Facebook (NASDAQ:FB) has slumped 25% since its IPO (though it has recovered from its lows), as the highly anticipated offering drew media attention and interest from retail investors but little acceptance from Street investors. While Facebook, unlike many of the dot-coms of the late 90s, does generate profits (and, for that matter, revenue), even after its decline in share price the market capitalization is over $60 billion- 70 times trailing earnings and 15 times trailing revenue. Again, Facebook’ s fundamentals easily put its valuation in the billions, but these multiples may be too high. With an earnings release looming, and investors pulling back about 10% so far this month, it may be wise to examine the social network’s growth potential and whether or not it can deliver the value its stock price promises.

Barry Rosenstein JANA PARTNERS

The company has not been public long enough to gauge hedge fund activity, and 13F documents filed with the SEC do not disclose any short positions in any case. However, some fund managers have tipped their hand publicly in regards to their stance on the company. JANA Partners issued a letter to it investors describing its Q2 performance and declared that it was short, among other companies, “a social networking company with decelerating growth and difficulties monetizing traffic.” This is likely a reference to Facebook’s slower growing user base (read what JANA Partners last reported owning).
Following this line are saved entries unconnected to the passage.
/-! ## The link -/

/-- The free transmitter takes the first that is ready: the answer at the front of the overload list, the reply, the
oldest notice, or, for a credit, the frame at the front of the store; a busy one takes nothing (R159, R162, R165, R168,
R178). The last credit taken while another frame waits begins a starvation episode, its notice counting the records
that wait as log entry 21 says (R161). The bytes of notices and records are in the layouts of 13.1, 13.3 and 13.6, with
the marks of log entry 38 and the unnamed bits of log entry 39. -/
def Obligations.SelectorTakesFirstReady : Prop :=
  ∀ s : State, s.resetHeld = false →
    let sent (k : FlightKind) (bytes : List Byte) (l : LinkPort) := { l with sending := some ⟨k, bytes⟩ }
    (s.lp.sending ≠ none → exec .frameSendStart s = .next s) ∧
    (s.lp.sending = none →
      (∀ e rest, s.lp.overload = e :: rest →
        exec .frameSendStart s = .next { s with
          lp := sent .overload (frameBytes 0x02 e.tag (e.keyword ++ [10])) { s.lp with overload := rest } }) ∧
      (s.lp.overload = [] → ∀ r, s.lp.reply = some r →
        let body := r.keyword ++ [BitVec.ofNat 8 (statusCode r.status)] ++ r.data
        exec .frameSendStart s = .next { s with lp := sent .reply (frameBytes 0x02 r.tag body) s.lp }) ∧
      (s.lp.overload = [] → s.lp.reply = none → ∀ n rest, s.lp.notices = n :: rest →
        exec .frameSendStart s = .next { s with
          lp := sent .notice (frameBytes 0x03 0 (noticeBody n)) { s.lp with notices := rest } }) ∧
      (s.lp.overload = [] → s.lp.reply = none → s.lp.notices = [] → ∀ f rest, s.rs.frames = f :: rest →
        let l := sent .data (frameBytes 0x04 0 (dataBody f)) s.lp
        (s.rs.credits = 0 → exec .frameSendStart s = .next s) ∧
        ((2 ≤ s.rs.credits ∨ s.rs.credits = 1 ∧ (rest = [] ∨ s.rs.starved = true)) →
          exec .frameSendStart s = .next { s with lp := l, rs := { s.rs with credits := s.rs.credits - 1 } }) ∧
        (s.rs.credits = 1 → rest ≠ [] → s.rs.starved = false →
          exec .frameSendStart s = .next { s with
            lp := { l with notices := [.starved s.rs.frames.length (recordsAmong rest) s.eu.tick] }
            rs := { s.rs with credits := 0, starved := true
                              counters := { s.rs.counters with episodes := satInc s.rs.counters.episodes } } })) ∧
      (s.lp.overload = [] → s.lp.reply = none → s.lp.notices = [] → s.rs.frames = [] →
        exec .frameSendStart s = .next s))

/-- The end of a sending frees the transmitter and what was sent: the reply slot, or the data frame's slot with
its count. With an RSET awaiting its reset, the end of a reply or of an answer that leaves no answer owed and no reply
is the full reset, and any other end frees what was sent as without the mark (R159, R167, R168, R177). -/
def Obligations.SendingEnds : Prop :=
  ∀ (s : State) (after : Nat) (f : Flight), s.resetHeld = false → s.lp.sending = some f →
    let t := elapse after s
    let l := { s.lp with sending := none }
    let resets := s.lp.resetMark = true ∧ s.lp.overload = [] ∧ (f.kind = .reply ∨ s.lp.reply = none)
    (¬ resets →
      (f.kind = .reply → exec (.frameSendEnd after) s = .next { t with lp := { l with reply := none } }) ∧
      ((f.kind = .overload ∨ f.kind = .notice) → exec (.frameSendEnd after) s = .next { t with lp := l }) ∧
      (f.kind = .data → exec (.frameSendEnd after) s = .next { t with
        lp := l
        rs := { s.rs with frames := s.rs.frames.drop 1
                          counters := { s.rs.counters with sent := satInc s.rs.counters.sent } } })) ∧
    (resets → ∃ u : State, exec .powerOn s = .next u ∧ exec (.frameSendEnd after) s = .next u)

/-! ## The scan plan engine -/

/-- A step that is not a learning step completes when the conditions of TAIL hold: STEP_DONE, and then HALTED with the
following slot, IDLE with RDON, the following slot armed, the halt of a fault latched under HALT_AT_STEP_END, or
STEP_INVALID for a skip onto an EMPTY slot; before they hold nothing happens (R121 to R123, R145 to R147, log entries
15, 16 and 32). With no interjection but, for the halt, one that runs. -/
def Obligations.StepCompletes : Prop :=
  ∀ (s : State) (a : ActiveStep) (f : Option Slot), s.resetHeld = false → s.spe.active = some a →
    let sdon (interjected : Bool) : Notice := .stepDone a.slot a.step.tag a.runId s.spe.passesDone interjected
      s.spe.counters (missingIn a.step.first a.step.last s.bt.entries) none
    let notified (ns : List Notice) := { s.lp with notices := s.lp.notices ++ ns }
    (¬ tailIsOver s → exec .stepCompletion s = .next s) ∧
    (tailIsOver s → a.step.flags.learn = false → s.spe.interjection = .none → s.spe.latch = none →
      followingSlot a s f → s.lp.notices.length + 2 ≤ 32 →
      (a.step.flags.haltAfter = true → exec .stepCompletion s = .next { s with
        tu := tailsStopped s.tu, spe := { s.spe with state := .halted, pendingDecision := some f }
        lp := notified [sdon false] }) ∧
      (a.step.flags.haltAfter = false → f = none → exec .stepCompletion s = .next { s with
        tu := tailsStopped s.tu, spe := planAtRest .idle s.spe
        lp := notified [sdon false, .runDone a.slot a.step.tag a.runId] }) ∧
      (a.step.flags.haltAfter = false → ∀ (n : Slot) (p : ScanStep), f = some n → s.spe.slots[n] = some p →
        armableStep p s → ∃ t : State, exec .stepCompletion s = .next t ∧
          armedAs n p 0 ⟨0, 0, 0, 0, 0⟩ s t ∧ t.lp = notified [sdon false])) ∧
    (tailIsOver s → a.step.flags.learn = false → (∀ slot, s.spe.interjection ≠ .pending slot) →
      s.lp.notices.length + 2 ≤ 32 → ∀ r, s.spe.latch = some r → r.policy = .haltAtStepEnd → r.taken = false →
      let interjected := s.spe.interjection == .running
      exec .stepCompletion s = .next { haltTaken r s with
        lp := notified [sdon interjected, .faultHalted { r with taken := true } .faulted s.spe.secondary] }) ∧
    (tailIsOver s → a.step.flags.learn = false → s.spe.interjection = .none → s.spe.latch = none →
      s.lp.notices.length + 2 ≤ 32 → a.step.flags.skipIfClean = true → 1 ≤ s.spe.counters.made →
      s.spe.counters.clean = s.spe.counters.made → s.spe.counters.headerOnly = 0 → s.spe.counters.lost = 0 →
      ∀ n : Slot, a.step.next = some n → s.spe.slots[n] = none →
        let r : Raising := ⟨.stepInvalid, none, 0, 0, s.eu.tick⟩
        ∃ t : State, exec .stepCompletion s = .next t ∧ tornDown a s t ∧ t.bus = s.bus ∧
          t.spe = stoppedNow r s.spe ∧ t.lp = notified [sdon false, stoppedSaid r s])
Facebook’s peers have had a variety of reactions to the IPO and its aftermath. Zynga (NASDAQ:ZNGA), which makes online social games for Facebook (the source of about 90% of Zynga’s revenue) and some mobile platforms, IPO’d in December at a value of $10 per share. After peaking above $14 in early March the stock price has steadily fallen and currently sits at around $5 amid worries that revenue is flattening even as the company invests heavily in R&D for what are being increasingly seen as fad-driven games. Google (NASDAQ:GOOG) has started its own social networking site, Google Plus, in an attempt to compete with Facebook and of course the company earns much of its revenue from the same targeted ad model that Facebook does. Google’s long-running search business is a more stable, reliable money maker than either Facebook or Zynga has but its stock has also slumped this year, down close to 10% year to date. It has therefore lost about as much market capitalization this year- about $20 billion- as Facebook has since its IPO.

Yet Facebook’s closest peer, social/career networking site LinkedIn (NYSE:LNKD), continues to soar: its stock price is up 60% so far in 2012. By some metrics LinkedIn is even more overvalued than Facebook, at 700 times trailing earnings and 17 times trailing revenue. LNKD has lower margins due to considerable operating expenses- its trailing net profit margin is 2.4% versus Facebook’s 24%- and in recent quarters these operating expenses have grown as rapidly as revenue. The two social networks’ 5-year PEG ratios, which put their stock prices in the context of projected growth over a longer period of time, are both between 2 and 2.3.

Facebook is expected to announce quarterly earnings of 12 cents per share and revenue of $1.15 billion on Thursday, July 26th. We think investors should be out of the stock and possibly short if they have the patience to maintain their position for the medium term; the stock’s valuation still looks too high.